Fiber Optic Ice Sensor for Measuring Ice Thickness, Type and the Freezing Fraction on Aircraft Wings
Round 1
Reviewer 1 Report
Dear writer,
I think that the paper is interesting but some things could add more value to the paper. I will give you recommendations or opinions more than corrections. For example, in the introduction I would add more references for ice sensor technologies and I would compare your sensor with others (advantages and disadvantages). A common reference is Jackson and Goldberg paper:
Jackson, D.G., & Goldberg, J.I. (2007). Ice Detection Systems: A Historical Perspective.., & Goldberg, J.I. (2007). Ice Detection Systems: A Historical Perspective.
And additionally you can add more references of optic fiber ice sensors like:Icing Condition Predictions Using FBGS, M Gonzalez M Frovel
I will give you another recommendations:
1. In the paragraph of the line 98, there is a definition of the freezing fraction and its importance. I think, even thought I think you have explained it, to say why is important to discriminate between glaze and rime conditions.
2. In Line 215 Is A_overlap(x) no O_verlap.
3. Figure 3 is low quality. I would substitute it for other of higher quality
4. Line 246: Why in the case of rime ice Mie scattering is dominant? And glaze? I think a larger explanation is necessary.

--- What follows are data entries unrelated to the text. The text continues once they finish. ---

-- ==== Sys2Proof/Machine/Commit.lean ====
section
/-! DEFINITION. COMMIT (R780 to R782): the checks of every chapter on the configuration that the pending set would leave, the bound
proof, and what comes into force on the COMMIT edge. -/

namespace Sys2Proof.Machine

/-! ### The pending set -/

/-- The elements of some subindices of an object that a pending set holds. -/
def touched (p : Tbl Val) (idx : Nat) (subs : List Nat) : List Nat :=
  ((p.filter fun e => keyIdx e.1 == idx && subs.contains (keySub e.1)).map fun e => keyElem e.1).eraseDups

/-- An object of the pending set. -/
def holds (p : Tbl Val) (idx sub e : Nat) : Bool := (tfind p (okey idx sub e)).isSome

/-- A value that the pending set changes. -/
def changes (m : Mod) (p : Tbl Val) (idx sub e : Nat) : Bool := look m p idx sub e != look m [] idx sub e

/-- A refusal at an object. -/
def refuseAt (status idx sub e : Nat) (vals : List Nat := []) : Option Refuse :=
  some { status, addr := { idx, sub, isElem := isTable idx, elem := if isTable idx then e else 0 }, vals }

/-- A refusal at an object where a condition holds. -/
def refuseIf (c : Bool) (status idx sub e : Nat) (vals : List Nat := []) : Option Refuse := if c then refuseAt status idx sub e vals else none

/-! ### Ports -/

/-- A gate control list is bound to a port (R45). -/
def gatesBound (m : Mod) (port : Nat) : Bool := (gate m port).force.on || ((gate m port).pend.map (·.on)).getD false

/-- R44 to R46, R48, R59, R204 on the ports. R48 names a pending Width of an index that the layout absorbs, and pending values of 0x3200, 0x6100
and 0x6800; any other pending subindex of 0x3100 of such an index is refused in the same way, and a source line port that the layout absorbs with
0x2001 (DESIGN CHOICE, log 24). A change of mode is judged on the associations as the COMMIT would leave them (R204; DESIGN CHOICE, log 24). -/
def checkPorts (m : Mod) (p : Tbl Val) : Option Refuse :=
  let layout := touched p 0x3100 [1]
  (layout.findSome? fun e => let w := cfg m p 0x3100 1 e
    refuseIf (!(List.contains [1, 2, 4, 8] w) || e % 8 % w != 0) 0x2001 0x3100 1 e) <|>
  ((List.range 64).findSome? fun e =>
    if !layout.isEmpty ∧ absorbedIn m p e ∧ !absorbed m e then
      refuseIf (infB m 0x3100 3 e || !(boundQueues m [] e).isEmpty || gatesBound m e) 0x3003 0x3100 1 e
    else none) <|>
  ((touched p 0x3100 [1, 2]).findSome? fun e =>
    refuseIf (infB m 0x3100 3 e && (changes m p 0x3100 1 e || changes m p 0x3100 2 e)) 0x3003 0x3100 (if changes m p 0x3100 1 e then 1 else 2) e) <|>
  (p.findSome? fun x =>
    let idx := keyIdx x.1
    let e := keyElem x.1
    let port := if idx = 0x3100 then some e else absorbedPort idx (keySub x.1) e
    refuseIf (port.any (absorbedIn m p ·)) 0x3003 idx (keySub x.1) e) <|>
  ((touched p 0x3310 [1]).findSome? fun e => refuseIf (decide (cfg m p 0x3310 1 e < 64) && absorbedIn m p (cfg m p 0x3310 1 e)) 0x2001 0x3310 1 e) <|>
  ((touched p 0x3100 [2, 4]).findSome? fun e => refuseIf (gelixIn m p e && cfg m p 0x3100 4 e == 0) 0x4002 0x3100 4 e) <|>
  ((touched p 0x3100 [2]).findSome? fun e =>
    if changes m p 0x3100 2 e then
      let mode := cfg m p 0x3100 2 e
      refuseIf ((elems m p 0x4000 1).any fun a => cfg m p 0x4000 4 a == e &&
        (if mode = 1 then cfg m p 0x4000 1 a == 1 || cfg m p 0x4000 1 a == 2 else 3 ≤ cfg m p 0x4000 1 a)) 0x3003 0x3100 2 e
    else none)

/-! ### Associations -/

/-- The types a suite allows (R209). -/
def suiteFits (suite type : Nat) : Bool :=
  match suite with
  | 0 => type == 5 || type == 6
  | 1 => true
  | 2 => true
  | 3 => [1, 2, 5, 6].contains type
  | 4 => [1, 2, 5, 6].contains type
  | _ => type == 1 || type == 2

/-- The association's part of a COMMIT (R202, R203, R205, R206, R209, R212, R213, R225, R239, R272, R453, R454, R890). -/
def checkAssoc (m : Mod) (slot : Nat) (p : Tbl Val) (a : Nat) : Option Refuse :=
  let c (sub : Nat) : Nat := cfg m p 0x4000 sub a
  let h (sub : Nat) : Bool := holds p 0x4000 sub a
  let type := c 1
  let port := c 4
  let x := assoc m a
  let qp := qPort m p (c 9)
  -- the queue that the COMMIT names, or has been named before; its default is no name (DESIGN CHOICE, log 24)
  let names := h 9 || ((h 1 || h 3) && (type == 2 || type == 6) && c 9 != 0)
  let no (b : Bool) (st sub : Nat) : Option Refuse := refuseIf b st 0x4000 sub a
  no (h 4 && port != 0xFF && !(decide (port < 64) && isLine port && basinOf port == aBasin a && !absorbedIn m p port)) 0x2001 4 <|>
  no ((h 1 || h 4) && type != 0 && decide (port < 64) &&
    (if portMode m port = 1 then type == 1 || type == 2 else decide (3 ≤ type))) 0x4002 (if h 4 then 4 else 1) <|>
  no ((h 1 || h 4) && (type == 3 || type == 4) && decide (port < 64) &&
    (elems m p 0x4000 1).any fun b => b != a && cfg m p 0x4000 1 b == type && cfg m p 0x4000 4 b == port) 0x3003 (if h 4 then 4 else 1) <|>
  no ((h 1 || h 3) && (type == 3 || type == 4) && c 3 != 0) 0x2001 3 <|>
  no ((h 2 || h 1 && type != 0) && c 2 == 0xFE && (sess m slot).role != 1) 0x1005 2 <|>
  no (h 2 && c 2 == 0xFE && m.sys.retired) 0x4002 2 <|>
  no ((h 1 || h 2) && type != 0 && !suiteFits (c 2) type) 0x4002 2 <|>
  no ((changes m p 0x4000 1 a || changes m p 0x4000 2 a) && (x.s0.full || x.s1.full)) 0x3003 (if changes m p 0x4000 1 a then 1 else 2) <|>
  no ((h 1 || h 5) && (type == 3 || type == 4) && isHa m p a) 0x4002 5 <|>
  no ((h 1 || h 2 || h 7) && type == 2 && isXpn (c 2) && c 7 % 65536 != a) 0x2001 7 <|>
  no ((h 1 || h 2 || h 0x0B) && (c 0x0B == 0 || decide (lastPn type (c 2) < c 0x0B))) 0x2001 0x0B <|>
  no (names && !(decide (c 9 < 32768) && decide (qp < 64) && !isLine qp && !absorbedIn m p qp && basinOf qp == aBasin a)) 0x2001 9 <|>
  no (names && qBerth m p (c 9) != c 3) 0x1006 9

/-- A switch request (R289, R290, R292, R294, R295, R299, R322). -/
def checkSwitch (m : Mod) (p : Tbl Val) (a : Nat) : Option Refuse :=
  let req := cfg m p 0x4040 1 a
  let x := assoc m a
  let type := aType m a
  let now := nowH m (aHarbour a)
  let at_ := cfg m p 0x4040 2 a
  let target := x.slot (1 - x.txPhase)
  let no (b : Bool) (st sub : Nat) : Option Refuse := refuseIf b st 0x4040 sub a
  no (!(List.contains [1, 3, 5] type)) 0x4002 1 <|>
  no (type == 3 && x.sw == 4) 0x3002 1 <|>
  if req = 0 then none
  else
    no (!isGcm (aSuite m a)) 0x4002 1 <|>
    no (!(target.full && !target.spent && decide ((x.slot x.txPhase).order < target.order))) 0x4002 1 <|>
    no (type == 3 && !infB m 0x3100 3 (aPort m a) && cfg m p 0x3100 3 (aPort m a) == 0) 0x3003 1 <|>
    (if req = 2 then no (!synced m (aHarbour a)) 0x4004 1 <|> no (decide (at_ ≤ now) || decide (now + 2592000 * nsPerSec < at_)) 0x2001 2 else none)

/-! ### Classification -/

/-- A clear half (R396). -/
def checkHalf (m : Mod) (p : Tbl Val) (e : Nat) : Option Refuse :=
  let action := cfg m p 0x5000 1 e
  let berth := cfg m p 0x5000 2 e
  let dq := cfg m p 0x5000 5 e
  let da := cfg m p 0x5000 6 e
  let used := defaultUsed m p e
  let no (b : Bool) (st sub : Nat) : Option Refuse := refuseIf b st 0x5000 sub e
  no (bits (cfg m p 0x5000 4 e) 3 2 == 3) 0x2001 4 <|>
  no (used && da == 0xFFFF) 0x2001 6 <|>
  no (used && qBasin dq != e / 65536) 0x2001 5 <|>
  no (used && aBasin da != e / 65536) 0x2001 6 <|>
  no (used && cfg m p 0x4000 1 da != 1 && cfg m p 0x4000 1 da != 5) 0x2001 6 <|>
  no (used && (decide (64 ≤ qPort m p dq) || cfg m p 0x4000 4 da != qPort m p dq)) 0x2001 6 <|>
  no (used && qBerth m p dq != berth) 0x1006 5 <|>
  no (used && cfg m p 0x4000 3 da != berth) 0x1006 6 <|>
  no (action == 2 && cfg m p 0x5100 1 (e / 65536 * 8 + cfg m p 0x5000 3 e) != berth) 0x1006 3

/-- An LPM table's owner and bank maps (R403, R404). -/
def checkTable (m : Mod) (p : Tbl Val) (t : Nat) : Option Refuse :=
  let held := (clsOf m (t / 8)).prefixes.filter fun x => x.table == t % 8
  let moved (x : Prefix) : Bool := bankOfLen m p t x.v6 x.len != bankOfLen m [] t x.v6 x.len
  refuseIf (changes m p 0x5100 1 t && !held.isEmpty) 0x3003 0x5100 1 t <|>
  refuseIf (held.any fun x => !x.v6 && moved x) 0x3003 0x5100 2 t <|>
  refuseIf (held.any fun x => x.v6 && moved x) 0x3003 0x5100 3 t

/-! ### Queues and gates -/

/-- A queue's part of a COMMIT (R457, R458, R463, R657). -/
def checkQueue (m : Mod) (p : Tbl Val) (q : Nat) : Option Refuse :=
  let ch (sub : Nat) : Bool := changes m p 0x6000 sub q
  let no (b : Bool) (st sub : Nat) : Option Refuse := refuseIf b st 0x6000 sub q
  let h := qBasin q / 2
  ([2, 3, 4, 6].findSome? fun s => no (qLive m [] q && ch s) 0x3003 s) <|>
  no (holds p 0x6000 1 q && qEn m p q && qPort m p q == 0xFF) 0x2001 1 <|>
  no (qPark m p q && decide (6 ≤ qClass m p q)) 0x2001 0x0B <|>
  no (qPark m p q && qEn m p q && (holds p 0x6000 1 q || ch 0x0B) &&
    !(List.range 16).any fun r => regionKind m h r == 1 && regionOn m h r && inf m 0x8010 5 (h * 16 + r) == qBasin q) 0x4002 1

/-- A queue's rates (R474). -/
def checkRates (m : Mod) (p : Tbl Val) (q : Nat) : Option Refuse :=
  let port := qPort m p q
  let two := qMode m p q == 1
  let rate := qRate m p q
  let pir := cfg m p 0x6000 9 q
  let no (b : Bool) (sub : Nat) : Option Refuse := refuseIf b 0x2001 0x6000 sub q
  no (two && decide (pir < rate)) 7 <|>
  no (two && decide (cfg m p 0x6000 0x0A q < cfg m p 0x6000 8 q)) 8 <|>
  (if port < 64 then no (decide (paceRate m p port < rate)) 7 <|> no (two && decide (paceRate m p port < pir)) 9 else none)

/-- The ports whose pending gate bank a COMMIT brings. -/
def gatePorts (p : Tbl Val) : List Nat := (touched p 0x6800 (span 1 8) ++ (touched p 0x6810 [1, 2]).map (· / 1024)).eraseDups

/-- A pending bank (R510, R529, R547). -/
def checkBank (m : Mod) (p : Tbl Val) (port : Nat) : Option Refuse :=
  let b := pendingBank m p port
  let no (c : Bool) (st sub : Nat) : Option Refuse := refuseIf c st 0x6800 sub port
  ((touched p 0x6810 [2]).findSome? fun e =>
    refuseIf (e / 1024 == port && decide (cfg m p 0x6800 2 port < cfg m p 0x6810 2 e)) 0x2001 0x6810 2 e) <|>
  if !b.on then none
  else
    (b.entries.zipIdx.findSome? fun x => refuseIf (decide (x.1.2 < 16)) 0x2001 0x6810 2 (port * 1024 + x.2)) <|>
    no (b.entries.foldl (fun s x => s + x.2) 0 != b.cycle) 0x2001 2 <|>
    no ((List.range 8).any fun c => let l := natAt b.limits (2 * c) 2; l != 0xFFFF && (decide (l < 64) || decide (9290 < l))) 0x2001 8 <|>
    no (!synced m (harbourOf port) && !(gateImmediate m p port && decide (b.base < nowH m (harbourOf port)))) 0x4004 1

5. I saw that you used the Messinger model for the heat flux in the surface. This model uses some a notation that is outdated (the paper is of the 50’s) I recommend you using the LEWICE software notation.
6. I don’t understand why the LWC uncertainties are of a 12%. The uncertainties of LWC depends on the measurement technique of the test. Why did you pick an external reference for your LWC uncertainty?
7. Figure 5 should have a higher resolution. It is difficult to read the legend.
8. Figure 6 needs more resolution as well. My recommendation is to express the results in 2D with different styles or colors.
9. In the line 493 is g/m3. It is a quite big LWC, why did you choose it?
10. Figure 8 needs more resolution. It is convenient a 2D plot and a more detailed description of the position each fiber number would be interesting.
11. In line 407, splashing and bouncing is a typical effect of SLD. The reason why the freezing fraction is less than one Is thermal for 20um droplets (the ones that you used). The horn are caused by other effect.
12. It would be interesting to compare the data obtained with glaze, mixed and rime ice
13. Why does the curves between 11a and 11b are so different?
14. Some parts of section 5.4 were already explained before, so they are redundant.
15. For the experimental results is necessary to say the dimensions of the tunnel and of the NACA 0012.
16. In the line 685 you said that you used the same collection efficiency than NASA Glenn tunnel with a identical NACA 0012. But the collection efficiency value depends on the airspeed and droplet size. It depends on the droplet distribution as well.
17. I would delete the figure 14a because is redundant. Figure 14 needs more resolution.
18. In line 727 you said that parameters a and b can be correlated with the freezing fraction. I don’t understand why this correlation happens and I don’t know the physical reason of it. Is it a semi-empirical correlation?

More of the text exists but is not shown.